Tuesday, August 13, 2024

Parashat Va’ethanan: Shabbat for All Times


Hebrew

In Deuteronomy, Moses repeats many things reported previously in Exodus, Leviticus and Numbers. He also introduces some changes, some more significant than others. Some of the more conspicuous changes appear in the Ten Commandments, especially regarding Shabbat.

In Deuteronomy (5:12-15), Moses tells the people who are about to enter the Land:

Observe the sabbath day and keep it holy, as the Eternal your God has commanded you. Six days you shall labor and do all your work, but the seventh day is a sabbath of the Eternal your God; you shall not do any work—you, your son or your daughter, your male or female slave, your ox or your ass, or any of your cattle, or the stranger in your settlements, so that your male and female slave may rest as you do. Remember that you were a slave in the land of Egypt and the Eternal your God freed you from there with a mighty hand and an outstretched arm; therefore, the Eternal your God has commanded you to observe the sabbath day.

In Exodus (20:8-11), the Israelites who left Egypt heard:

Remember the Sabbath day and keep it holy. Six days you shall labor and do all your work, but the seventh day is a Sabbath of the Eternal your God: you shall not do any work… For in six days the Eternal made heaven and earth and sea, and all that is therein, and God rested on the seventh day; therefore, the Eternal blessed the Sabbath day and hallowed it.

In both instances, it is clear that rest on the seventh day comes after six days of work, and that the obligation to rest applies to the entire society. But there is a key difference.

It was important that the newly freed slaves hear that Shabbat was embedded in creation. After experiencing uninterrupted labor throughout the years of slavery, as did their parents and grandparents before them, they may have found it hard to believe that the new Master who had defeated Pharaoh with great force and was now handing down orders did not also demand constant work. Therefore, the connection to creation is essential.

cyclamen growing out of a wall. Comfort ye my people, Shabbat shalom
The lives of the desert generation were completely different from life in Egypt. For forty years, one of their primary activities was collecting (and eating) manna. They were familiar with Shabbat because on Fridays they needed to gather a double portion because none would descend from heaven the next day. For them, Shabbat was built into their life routine. What was foreign to them was ongoing work and employer-employee relations. On the border of the Land, just before beginning a naturally productive life, they needed to hear a different Torah and emphasizes that the people should not imagine themselves as employers like the Egyptians. It is forbidden to learn from Pharaoh. There is life beyond work.

During the first Babylonian exile, another voice strengthened Shabbat with new meaning. With the Temple in ruins, the Israelites’ religious life contracted, leaving Shabbat as the main communal expression of Jewish identity in a foreign land (Moshe Greenberg, “The Experience of Shabbat”).

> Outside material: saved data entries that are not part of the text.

/-- Where a master's access lies. A DMA channel's offset is one of the physical functions' BAR0, whoever owns it (DEDUCED, log 25). -/
def State.locate (m a : Nat) : Option Loc := if 2 ≤ m && m ≤ 16 then decodeVf (m - 1) a else decodeAddr a

/-- VFn exists (R334). -/
def State.vfExists (s : State) (n : Nat) : Bool := decide (1 ≤ n) && decide (n ≤ s.rd PCI_NUM_VFS)

/-- A function reaches a page (R272, R337, R472). -/
def State.reaches (s : State) (fn idx : Nat) : Bool :=
  let cip := decide (19 ≤ idx) && decide (idx ≤ 34)
  if fn == 0 then decide (idx < 64) && (!cip || idx == 19)
  else if fn == 1 || fn == twMaster then decide (idx < 64) && !cip
  else s.vfExists (fn - 1) && (idx == 18 + fn || idx == 63 + fn)

/-- A function may access a field of this attribute (R13). -/
def hasRight (fn : Nat) (a : Attr) : Bool :=
  match a with
  | .all => true
  | .prv => fn == 0 || fn == twMaster
  | .sec => fn == 1

/-- Every DWORD of a request lies in the map (R338). -/
def allMapped (m a n : Nat) : Bool := (List.range n).all fun k => (State.locate m (a + 4 * k)).isSome

/-! The fields at an offset -/

/-- The base copy of a page-global field: user pages hold one each. -/
def globCopy (p : Page) (idx : Nat) : Nat := if p = .CIPU then idx - 19 else 0

/-- The copy of a field that offset `off` of page `idx` shows, with channel `ch` selected (R340, R341, R432). -/
def Fld.shows (f : Fld) (idx off ch : Nat) : Option Nat :=
  let k := (off - f.off) / f.stride
  if off < f.off || f.stride == 0 || (off - f.off) % f.stride != 0 then none
  else
    match f.kind with
    | .glob | .tab => if k < f.cnt then some (f.copy (globCopy f.page idx) k) else none
    | .win => if k < f.cnt && f.chLo ≤ ch && ch ≤ f.chHi then some (f.copy (ch - f.chLo) k) else none
    | .com => if off == f.off then some (if 0x800 ≤ off && off < 0x900 && idx == 35 then 128 + ch else idx) else none
    | .perf =>
      let k := (off - f.off) / 16
      if (off - f.off) % 16 == 0 && k < (if (pageInfo idx).perf8 then 8 else 4) then
        some (perfCopy (if idx == 35 then 128 + ch else idx) k)
      else none
    | .entry => none

/-- APPLY and APPLY_LT of a page with HAS_APPLY 0 read zero and ignore writes (R340). -/
def comHere (idx : Nat) (f : Fld) : Bool := (pageInfo idx).hasApply || !(f.off == 0x18 || f.off == 0x1C)

/-- The fields of a page at an offset, in the order of the tables, each with its copy. The ring page of VFn shows ring set n (R472). -/
def fieldsIn (p : Page) (idx off ch : Nat) : List (Fld × Nat) :=
  let own := if 64 ≤ idx then (if 0x400 ≤ off && off < 0x800 then pageFields .DMA else []) else pageFields p
  let ch := if 64 ≤ idx then 16 + (idx - 64) else ch
  let com := if off < 0x100 || (0x800 ≤ off && off < 0xD00) then (pageFields .COM).filter (comHere idx) else []
  (com ++ own).filterMap fun f => (f.shows idx off ch).map fun i => (f, i)

/-- The fields of a classifier entry at an offset (R194). -/
def ruleFields (n off : Nat) : List (Fld × Nat) :=
  (pageFields .CLSE).filterMap fun f =>
    let k := (off - f.off) / f.stride
    if f.off ≤ off && (off - f.off) % f.stride == 0 && k < f.cnt then some (f, f.copy n k) else none

/-! Banked state (R341, R342) -/

/-- The endpoint claims a request of a function at this offset: it lies in the function's BAR0 (R334, R472). -/
def claims (m a : Nat) : Bool := if 2 ≤ m && m ≤ 16 then decide (a < 0x20000) else decide (a < 0x4000000)

/-- The key of master `m`'s own copy of a field. -/
def bankKey (m : Nat) (f : Fld) (i : Nat) : Nat := m * 2 ^ 32 + f.key i

/-- A master's own copy. -/
def State.bank (s : State) (m : Nat) (f : Fld) (i : Nat := 0) : Nat := smGet s.banked (bankKey m f i)

/-- A master's own copy becomes `v`. -/
def State.setBank (s : State) (m : Nat) (f : Fld) (i v : Nat) : State := { s with banked := smSet s.banked (bankKey m f i) v }

/-- CH_SEL of a master in a page. -/
def State.chSel (s : State) (m idx : Nat) : Nat := s.bank m C_CH_SEL idx

/-- LO registers whose read latches the high half (R342). -/
def latchPairs : List (Fld × Fld) :=
  [(LTM_LT_SNAP_LO, LTM_LT_SNAP_HI), (LRX_BLOCKS_LO, LRX_BLOCKS_HI), (LRX_CORR_LO, LRX_CORR_HI), (UPB_CONT_SENT_LO, UPB_CONT_SENT_HI),
   (CLSE_HITS_LO, CLSE_HITS_HI), (CLSE_BYTES_LO, CLSE_BYTES_HI), (CLS_SRC_FRAMES_LO, CLS_SRC_FRAMES_HI),
   (CLS_SRC_BYTES_LO, CLS_SRC_BYTES_HI), (QSH_POL_CONF_FRAMES_LO, QSH_POL_CONF_FRAMES_HI),
   (QSH_POL_CONF_BYTES_LO, QSH_POL_CONF_BYTES_HI), (QSH_POL_EXC_FRAMES_LO, QSH_POL_EXC_FRAMES_HI),
   (QSH_POL_EXC_BYTES_LO, QSH_POL_EXC_BYTES_HI), (QSH_UQ_ENQ_LO, QSH_UQ_ENQ_HI), (QSH_EQ_ENQ_LO, QSH_EQ_ENQ_HI),
   (QSH_AL_SEALED_LO, QSH_AL_SEALED_HI), (QSH_AL_COMMITTED_LO, QSH_AL_COMMITTED_HI), (QSH_AL_RETURNED_LO, QSH_AL_RETURNED_HI),
   (CAV_AL_PURGED_LO, CAV_AL_PURGED_HI), (PCI_M_ACCESSES_LO, PCI_M_ACCESSES_HI), (SER_L_BITS_LO, SER_L_BITS_HI),
   (SER_L_ERR_LO, SER_L_ERR_HI), (FKL_K_CELLS_LO, FKL_K_CELLS_HI), (C_PERF_CYC_LO, C_PERF_CYC_HI), (C_PERF_VAL_LO, C_PERF_VAL_HI),
   (TIM_TB_NOW_S_LO, TIM_TB_NOW_S_HI), (TIM_TB_NOW_S_LO, TIM_TB_NOW_NS)]

/-- The fields a read of `f` latches. -/
def latched (f : Fld) : List Fld := (latchPairs.filter fun e => e.1.id == f.id).map Prod.snd

/-- A read of `f` returns the reading master's own copy. -/
def readsBank (f : Fld) : Bool := f.id == C_CH_SEL.id || f.id == VAT_DQUAD.id || latchPairs.any fun e => e.2.id == f.id

/-! Values that are not held as such -/

/-- The word of a calendar entry (R173): while a burst of it is committed or in the air, ESTATE shows that, a standing entry's too, and
NEXT_LAUNCH is the launch of the burst committed (DEDUCED, log 181). -/
def State.calWord (s : State) (f : Fld) (i : Nat) : Nat :=
  match amGet? s.up.cal i with
  | none => 0
  | some e =>
    if f.id == UPB_CAL_ENTRY_3.id then bits e.bits 127 96
    else if f.id == UPB_CAL_ENTRY_2.id then bits e.bits 95 64
    else if f.id == UPB_CAL_ENTRY_1.id then bits e.bits 63 32
    else if f.id == UPB_CAL_ENTRY_0.id then bits e.bits 31 0
    else if f.id == UPB_CAL_ESTATE.id then
      if s.up.bursts.any fun b => b.entry == i && b.inAir then 3
      else if s.up.bursts.any fun b => b.entry == i then 2 else e.est
    else (((s.up.bursts.find? fun b => b.entry == i && !b.inAir).map Burst.launch).getD (s.launchOf e.g)) % 2 ^ 32

/-- Fields of TIM that TB0 shows: its servo, follower and write fields read zero (R294). -/
def State.tb0View (s : State) (f : Fld) : Nat :=
  if f.id == TIM_TB_STATE.id then s.rd LTM_STATE
  else if f.id == TIM_TB_UTC_OFS.id then s.rd TIM_UTC_OFS0
  else if f.id == TIM_TB_CLOCK_CLASS.id then s.rd TIM_CLOCK_CLASS0
  else if f.id == TIM_TB_CLOCK_ACC.id then s.rd TIM_CLOCK_ACC0
  else if [TIM_TB_MODE, TIM_TB_CAP_STATE, TIM_TB_CAP_S_LO, TIM_TB_CAP_S_HI, TIM_TB_CAP_NS,
    TIM_TB_PPSIN_S_LO, TIM_TB_PPSIN_S_HI, TIM_TB_PPSIN_NS].any fun g => g.id == f.id then s.rd f 0
  else 0

/-- Copy `i` of a field as a read finds it. -/
def State.view (s : State) (f : Fld) (i : Nat) : Nat :=
  if f.ty == .wo || f.id == C_INT_FORCE.id then 0
  else if f.id == PWR_MODE.id then s.mode.code
  else if f.id == LTM_LAUNCH_OK.id then b2n s.launchOk
  else if f.id == UPB_TX_LIT.id then b2n (s.on UPB_TX_LIT || s.rampingUp)
  else if f.id == LTM_LT_SNAP_LO.id then s.lt32
  else if f.id == LTM_LT_SNAP_HI.id then s.lt64 / 2 ^ 32
  else if f.id == TIM_TB_NOW_S_LO.id then tbSec (s.tbReading i) % 2 ^ 32
  else if f.id == TIM_TB_NOW_S_HI.id then tbSec (s.tbReading i) / 2 ^ 32 % 2 ^ 16
  else if f.id == TIM_TB_NOW_NS.id then tbNsOf (s.tbReading i)
  else if f.page = .TIM && f.kind = .win && i == 0 then s.tb0View f
  else if f.id == TIM_DDOWN_A.id then ofS 32 s.ddownA
  else if f.id == TIM_DDOWN_B.id then ofS 32 s.ddownB
  else if f.id == PCI_TW_ADDR.id then bits (s.rd BOT_STRAPS) 5 3
  else if f.page = .UPB && f.kind = .win then s.calWord f i
  else if f.id == QSH_SH_SBAL.id then ofS 32 (balBytes (s.shBal i))
  else if f.id == QSH_POL_BALANCE.id then satUI 24 (balBytes (s.polBal i))
  else if f.id == LRX_CODE_TABLE.id then (Config.codeTable i).toNat
  else if f.id == DMA_BUSY_MAP.id then ((List.range 16).map fun n => s.rd DMA_CH_BUSY n * 2 ^ n).foldl (· + ·) 0
  else if f.id == C_INT_STAT.id && 64 ≤ i then s.rd DMA_RS_RS_INT (i - 64)
  else if f.id == C_INT_EN.id && 64 ≤ i then s.rd DMA_RS_RS_INT_EN (i - 64)
  else s.rd f i

/-! Privilege (R347, R348) -/

/-- A case counted under R348, in the channel of the master. -/
def State.privCase (s : State) (m : Nat) (write : Bool) : State :=
  (s.inc (if write then PCI_M_PRIV_WRITE else PCI_M_PRIV_READ) 1 m).raise 4 1

/-- Channel fields of DMA other than OWNER belong to PF0, the two-wire port and the channel's owner (R358). -/
def State.dmaRight (s : State) (fn : Nat) (f : Fld) (i : Nat) : Bool :=
  !(f.page = .DMA && f.kind = .win && f.chHi == 15 && f.id != DMA_CH_OWNER.id) || fn == 0 || fn == twMaster || s.rd DMA_CH_OWNER i == fn

/-- A master may access copy `i` of a field of a page it reaches. -/
def State.mayUse (s : State) (fn : Nat) (f : Fld) (i : Nat) : Bool := hasRight fn f.attr && s.dmaRight fn f i

/-- An access that was served is counted for its master and its page (R356, R436); the counters are off in STABLE (R354). -/
def State.served (s : State) (m idx : Nat) : State :=
  if s.dark then s else
  let t := s.inc64 PCI_M_ACCESSES_LO PCI_M_ACCESSES_HI 1 m
  if idx == 35 then t else t.perf idx 0xF1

In varying combinations, the Shabbat of creation with an avoidance of creative work, Shabbat as a remembrance of the Exodus from Egypt with refreshing rest for all and Shabbat that unites communities accompanied the Jewish people until the modern era. In the early days of Zionism, prominent leaders fought for Shabbat to be kept even among “secular” Zionists, as Haim Nahman Bialik urged members of the Kevutzat Geva:

It is Shabbat, not the culture of oranges or potatoes, that preserved the existence of our people during all the days of its wanderings, and now that we are returning to the land of our forefathers, you want to discard it like an unwanted object? …Without Shabbat, there is no Divine image and no human image in the world (letter, 1933).

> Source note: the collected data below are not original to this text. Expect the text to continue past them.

/-! One DWORD -/

/-- Fields written after the rest of their DWORD: strobes, GO bits, and enables that the other fields of the register are judged
before. -/
def lateField (f : Fld) : Bool :=
  f.ty == .wo || selfClearing f || f.id == CLP_P_EN.id || f.id == QSH_UQ_EN.id || f.id == UPB_JOIN_EN.id

/-- Fields written before the rest of their DWORD: W1C bits, so that a bit the write itself sets stays set (R344), and PAUSE_TX_EN,
whose release goes in the format of the FC_MODE before the write (R183). -/
def earlyField (f : Fld) : Bool := f.ty == .w1c || f.id == CLP_P_PAUSE_TX_EN.id

/-- A page's register is written by a master that reaches it. DESIGN CHOICE (log 200): REQ and CANCEL of one write of APPLY act in that
order. -/
def State.writePage (s : State) (m : Nat) (env : Env) (hw : Option Nat) (p : Page) (idx off data : Nat) : State :=
  let fn := s.funcOf m
  let fs := fieldsIn p idx off (s.chSel m idx)
  let mine (e : Fld × Nat) : Bool := s.mayUse fn e.1 e.2
  let t := if fs.any fun e => !mine e && e.1.of data != 0 then s.privCase m true else s
  let t := t.served m idx
  let (held, open_) := (fs.filter mine).partition fun e => s.isLocked idx e.1 e.2
  let t := if held.any fun e => e.1.of data != s.view e.1 e.2 then t.lockViol idx else t
  let t := forEach (open_.filter fun e => e.1.ty == .lock) t fun u e => u.lockField e.1 e.2 (e.1.of data)
  let (late, open_) := open_.partition fun e => lateField e.1
  let (early, rest) := open_.partition fun e => earlyField e.1
  let first := early ++ rest
  let t := forEach first t fun u e => u.put m idx env hw data e.1 e.2
  let t := forEach late t fun u e => u.put m idx env hw data e.1 e.2
  if (off == 0x20 || off == 0x24) && t.srcLine idx && idx < 64 then t.sendMsix idx
  else if (off == 0x20 || off == 0x24) && 64 ≤ idx && t.ringLine (idx - 64) then t.sendMsix (idx - 45)
  else t

/-- A word of a classifier entry is written (R194, R199). -/
def State.writeRule (s : State) (m : Nat) (n off data : Nat) : State :=
  let fs := ruleFields n off
  let t := s.served m 13
  if !hasRight (s.funcOf m) .prv then (if fs.any fun e => e.1.of data != 0 then t.privCase m true else t)
  else if off < 0x80 then ruleEntryWrite n (off / 4) data t
  else if off == 0x80 || off == 0x84 || off == 0x88 then ruleEntryWrite n (32 + (off - 0x80) / 4) data t
  else if off == 0xA0 then vmaskWrite n data t
  else forEach (fs.filter fun e => e.1.ty == .cnt) t fun u e => u.wr e.1 (e.1.of data) e.2

/-- A word of a cluster's window is written (R299, R300). -/
def State.writeVat (s : State) (m c off data : Nat) : State :=
  let t := s.served m 35
  if !hasRight (s.funcOf m) .prv then (if data != 0 && !(0x8000 ≤ off && off < 0x10000) then t.privCase m true else t)
  else vatHostWrite c off data (s.bank m VAT_DQUAD) t

/-- The last word of a launch table entry carries ARMED, and is judged whole (R55, R56). -/
def launchWord (p : Page) (off : Nat) : Option Nat :=
  if p = .LTM && 0x1000 ≤ off && off < 0x2000 && off % 16 == 12 then some ((off - 0x1000) / 16) else none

More than 90 years have passed. Social and economic life in Israel and around the world has changed. In my opinion Shabbat is more important than ever. Not as a mountain of laws hanging from a hair (Mishna Ḥagigah 1:8) but rather as a stand against consumerism, driven by frantic shopping, and challenge the culture in which a person is primarily a consumer. Human life is not limited to productivity. The economy exists to serve society.

“Without Shabbat, there is no Divine image and no human image in the world.”